As far as I know, in a nutshell, if for a formal system $\mathcal{F}$ we have $\vdash_\mathcal{F} \exists! y \ \phi(y,x_1,\cdots,x_n)$ then we can safely introduce a new formal system $\mathcal{F}'$ that differs from $\mathcal{F}$ because it has a new function symbol $f$ and a new axiom $\vdash_\mathcal{F'} y=f(x_1,\cdots,x_n) \iff \phi(y,x_1,\cdots,x_n)$. More precisely, the new system $\mathcal{F'}$ is a conservative extension of $\mathcal{F}$.
However, sometimes it happens that new symbols are introduced even if the existential premise "$\exists! y \ldots$" is only "partial". For example, by studying $\mathcal{ZFC}$, I noted that usually intersection is only "partially defined", namely I have only $x\neq \emptyset\vdash_\mathcal{ZFC} \exists! y \ \forall u(u\in y\iff \forall v\in x(u\in v))$. By "partial", I mean that the case $x=\emptyset$ is escluded. In this case, the above scheme is not fulfilled, and I cannot introduce the new function symbol $\bigcap$ since this is not defined for $\emptyset$. Therefore, here is my first question. 1) Is there a more general scheme? Namely, is there a more general way to conservatively extend a system involving partial definitions? (I think the answer is no, but I need a confirmation)
An other common way to define intersection is to use separation, union and extentionality axioms to prove $\vdash_\mathcal{ZFC} \exists! y \ \forall u(u\in y\iff u\in \bigcup x \land \forall v\in x(u\in v))$. This solution produces a complete definition, and therefore I can extend $\mathcal{ZFC}$ introducing the new function symbol $\bigcap$ by exploiting the scheme reported above.

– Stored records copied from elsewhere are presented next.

/-- A session end that leaves these replies in the queue (R112, R134, R157, R163, R177). -/
def SessionEnded (kept : List QueuedReply) (s t : State) : Prop :=
  let stray := fun j : SlotNo =>
    decide ((s.slot j).state = .active ∧ (s.slot j).orphan = false ∧ (s.slot j).mark = none)
  t = { s with
          jobs := t.jobs,
          reporter := t.reporter,
          transmitter := { s.transmitter with pending := [], unacked := [], retries := 0, ackTimer := none },
          handler := { s.handler with link := .down, nonce := none, cache := [], replies := kept },
          handed := s.handed ++ ((List.finRange 32).filter stray).map (fun j => .abortRequest (.job j)) ++
            ((List.finRange 8).filter fun b => decide (t.liveCount b < s.liveCount b)).map
              fun b => .liveCount b (t.liveCount b) true } ∧
    t.jobs.pool = s.jobs.pool ∧ (∀ b : BayNo, t.queue b = []) ∧
    (∀ j : SlotNo,
      ((s.slot j).state ≠ .active → t.slot j = if (s.slot j).state = .free then s.slot j else Slot.free) ∧
        ((s.slot j).state = .active → (s.slot j).orphan = true → t.slot j = s.slot j) ∧
        ((s.slot j).state = .active → (s.slot j).orphan = false →
          t.slot j = { s.slot j with orphan := true, mark := some ((s.slot j).mark.getD .cancel) })) ∧
    t.reporter.resetCause = s.reporter.resetCause ∧
    ∀ n : SourceNo, t.source n = { s.source n with stage := .noNotice, renotify := false, capture := none }

/-- A session start (R146, R158): the session number, the nonce, the link UP, numbering from 0, and a notice for each source
with an enabled bit set, the device first and then bays 0 to 7. -/
def SessionStarted (nonce : Word16) (s t : State) : Prop :=
  let due := fun n : SourceNo => decide ((s.source n).set &&& s.mask n ≠ 0 ∧ (s.source n).stage = .noNotice)
  t = { s with
          reporter := t.reporter,
          handler := { s.handler with
            link := .up, session := if s.handler.session = 0xFFFF then 1 else s.handler.session + 1,
            nonce := some nonce, cache := [] },
          transmitter := { s.transmitter with
            next := 0,
            pending := s.transmitter.pending ++ (([8, 0, 1, 2, 3, 4, 5, 6, 7] : List SourceNo).filter due).map .event } } ∧
    t.reporter.resetCause = s.reporter.resetCause ∧
    ∀ n : SourceNo, t.source n = if due n then { s.source n with stage := .pending } else s.source n

/-- The OPEN reply of the session that the state holds joins the reply queue; it is not cached (R156, R158, R192). -/
def openAnswered (s : State) (q : Byte) : State :=
  { s with handler := { s.handler with
      replies := s.handler.replies ++
        [⟨⟨0x81, q, [0x00, 0x08, 0x10, 0x01, 0x08, hi s.handler.session, lo s.handler.session,
            resetCauseCode s.reporter.resetCause]⟩, false⟩] } }

/-- The removal of a notice by ACK, at its owner (R97, R142, R171). -/
def Removed (x : Notice) (s t : State) : Prop :=
  match x with
  | .jobDone j => t = s.setSlot j Slot.free
  | .event n =>
    let u := s.setSource n { s.source n with stage := .noNotice, renotify := false, capture := none }
    if (s.source n).renotify then Tested u t n else t = u

/-- The removals of one ACK, in order (R171). -/
def RemovedAll : List Notice → State → State → Prop
  | [], s, t => t = s
  | x :: l, s, t => ∃ u, Removed x s u ∧ RemovedAll l u t

/-- The frame of a notice with a number (R193), its in data the first bytes-in bytes of the job's blocks (R129). -/
def noticeAsSent (s : State) (x : Notice) (num : Byte) : Frame :=
  match x with
  | .jobDone j =>
    let k := s.slot j
    ⟨0x40, num,
      [hi k.tag, lo k.tag, (k.final.map jobStatusCode).getD 0xFF, byteOf k.bytesOut, byteOf k.bytesIn] ++
        if k.kind = .write then [] else poolLoad s.jobs.pool k.blocks 0 k.bytesIn⟩
  | .event n =>
    match (s.source n).capture with
    | some (.bay b set st last cause) =>
      ⟨0x41, num, [byteOf b.val, set, st.code] ++ lastResultBytes last ++ [(cause.map FaultCause.code).getD 0xFF]⟩
    | some (.device set cause) => ⟨0x42, num, [set, resetCauseCode cause]⟩
    | none => ⟨0x42, num, []⟩

/-- A frame starts on LINK_TX, back to back at the rate in use (R148, R164). -/
def sendingFrame (s : State) (f : Frame) (notice restart : Bool) : State :=
  { s with port := { s.port with sending := some ⟨f, notice, restart, frameTime s.port.rate (f.payload.length + 6)⟩ } }

/-- A due entry is sent again (R170): the oldest, its mark cleared, the counter advanced, the ack timer stopped. -/
def Resent (s t : State) (before : List Unacked) (x : Unacked) (after : List Unacked) : Prop :=
  let u : State :=
    { s with
      transmitter := { s.transmitter with unacked := before ++ { x with due := false } :: after, ackTimer := none },
      counters := { s.counters with device := { s.counters.device with
        retransmitted := advance s.counters.device.retransmitted } } }
  t = sendingFrame u (noticeAsSent u x.notice x.number) true false

/-- The head of the pending list is numbered, moved and sent (R96, R140, R169). -/
def FirstSent (s t : State) (x : Notice) (rest : List Notice) : Prop :=
  let u : State :=
    { s with transmitter := { s.transmitter with
        pending := rest, unacked := s.transmitter.unacked ++ [⟨x, s.transmitter.next, false⟩],
        next := s.transmitter.next + 1, ackTimer := none } }
  (∀ j, x = .jobDone j →
    let v := u.setSlot j { s.slot j with state := .doneSent }
    t = sendingFrame v (noticeAsSent v x s.transmitter.next) true false) ∧
    (∀ b : BayNo, x = .event (baySource b) →
      let c : Capture :=
        .bay b (s.source (baySource b)).set (s.bay b).state (s.bay b).lastResult (s.bay b).cause
      let v := u.setSource (baySource b) { s.source (baySource b) with stage := .sent, capture := some c }
      t = sendingFrame v (noticeAsSent v x s.transmitter.next) true false) ∧
    (x = .event deviceSource →
      let c : Capture := .device (s.source deviceSource).set s.reporter.resetCause
      let v := u.setSource deviceSource { s.source deviceSource with stage := .sent, capture := some c }
      t = sendingFrame v (noticeAsSent v x s.transmitter.next) true false)

/-- A frame boundary with LINK_TX idle (R164, R170). -/
def BoundaryTaken (s t : State) : Prop :=
  let l := s.transmitter.unacked
  let clear := ∀ u ∈ l, u.due = false
  (∀ q rest, s.handler.replies = q :: rest →
    t = sendingFrame { s with handler := { s.handler with replies := rest } } q.frame false q.restart) ∧
    (s.handler.replies = [] → s.handler.link = .up →
      (∀ before x after, l = before ++ x :: after → x.due = true → (∀ u ∈ before, u.due = false) →
        (∀ n, x.notice = .event n → (s.source n).capture.isSome) → Resent s t before x after) ∧
      (∀ x rest, clear → l.length < 4 → s.transmitter.pending = x :: rest → FirstSent s t x rest) ∧
      (clear → 4 ≤ l.length ∨ s.transmitter.pending = [] → t = s)) ∧
    (s.handler.replies = [] → s.handler.link ≠ .up → t = s)

end Sys2Proof.Claims

open Sys2Proof Sys2Proof.Machine Sys2Proof.Claims

/-! ## The step, and reset -/

/-- The command at the front of the queue is run on the state with the queue's rest. -/
def Obligations.StepRunsFrontCommand : Prop :=
  ∀ (c : Instr) (rest : List Instr) (s : State),
    step { s with pending := c :: rest } = exec c { s with pending := rest }

/-- The model's choice (assumption log 7): on an empty queue the part takes the oldest report on its way, else a frame
boundary that is due, else a grant that is due, else the oldest accepted frame; each as a command put in the queue, and
nothing else changes. -/
def Sys2Proof.Claims.EmptyQueueTakesWhatWaits : Prop :=
  ∀ s : State, s.pending = [] →
    (∀ r rest, s.handed = r :: rest → step s = .next { s with pending := [r.command] }) ∧
      (s.handed = [] → s.boundaryDue = true → step s = .next { s with pending := [.frameSent] }) ∧
      (s.handed = [] → s.boundaryDue = false → s.grantDue = true → step s = .next { s with pending := [.grant] }) ∧
      (∀ f rest, s.handed = [] → s.boundaryDue = false → s.grantDue = false → s.port.arrivals = f :: rest →
        step s = .next { s with pending := [f.command] })

/-- When a frame boundary is due (R164, R170): LINK_TX is idle, and a reply waits, or with the link UP a due notice or the
head of the pending list with fewer than four unacknowledged. When a grant is due (R114, R116): the engine is IDLE, no job is
ACTIVE, and a bay has an identity read that is a candidate, or is ACTIVE with a job at the head of its queue. -/
def Sys2Proof.Claims.WhatIsDue : Prop :=
  ∀ s : State,
    (s.boundaryDue = true ↔
      s.port.sending = none ∧
        (s.handler.replies ≠ [] ∨
          s.handler.link = .up ∧
            ((∃ u ∈ s.transmitter.unacked, u.due = true) ∨
              s.transmitter.unacked.length < 4 ∧ s.transmitter.pending ≠ []))) ∧
      (s.grantDue = true ↔
        s.engine.state = .idle ∧ (∀ j : SlotNo, (s.slot j).state ≠ .active) ∧
          ∃ b : BayNo, (s.bay b).read = .candidate ∨ (s.bay b).state = .active ∧ s.queue b ≠ [])

/-- The command by which each report is taken, by its row of the table. -/
def Sys2Proof.Claims.ReportsHaveTheirCommands : Prop :=
  ∀ (w : Work) (b : BayNo) (j : SlotNo) (n : SourceNo) (x : Ending) (o i : Nat) (fell earlier : Bool) (l : List Byte)
    (bits : Byte),
    (Report.abortRequest w).command = .abortRequest w ∧ (Report.release b earlier).command = .releaseReport b ∧
      (Report.liveCount b i fell).command = .liveCountReport b ∧
      (Report.timeoutAccounting b x).command = .timeoutAccountingReport b ∧
      (Report.busFault b).command = .busFaultReport b ∧
      (Report.identityEnding b x i l earlier).command = .identityEndingReport b ∧
      (Report.jobEnding j x o i).command = .jobEndingReport j ∧ (Report.raise n bits).command = .eventRaise n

However, this solution has different drawbacks, due to the fact that it imposes $\bigcap \emptyset=\emptyset$. For example, it is not true that $\vdash_\mathcal{ZFC} a\subseteq b \implies \bigcap b \subseteq \bigcap a$. But, this seems an apparent limitation, because I can state all the theorems (properties) about a certain $\bigcap x$ by simply adding the hypothesis $x\neq\emptyset$. For example, I can state $a\neq\emptyset,b\neq\emptyset\vdash_\mathcal{ZFC} a\subseteq b \implies \bigcap b \subseteq \bigcap a$. Actually, for this case, I could omit the hypothesys $a\neq\emptyset$, but the sense is to eliminate any occurrence of $\bigcap\emptyset$ from any reasoning, since I accept this patological definition only because I need to define the symbol $\bigcap$ for any member of the universe, not because I actually want to use it for patological cases. Therefore, here is my second question. 2) Is this way to procede correct (in general, not only for the intersection symbol)?
Thank you!
You're right to be careful, but this isn't a serious issue. Below I've outlined three basic approaches which all work.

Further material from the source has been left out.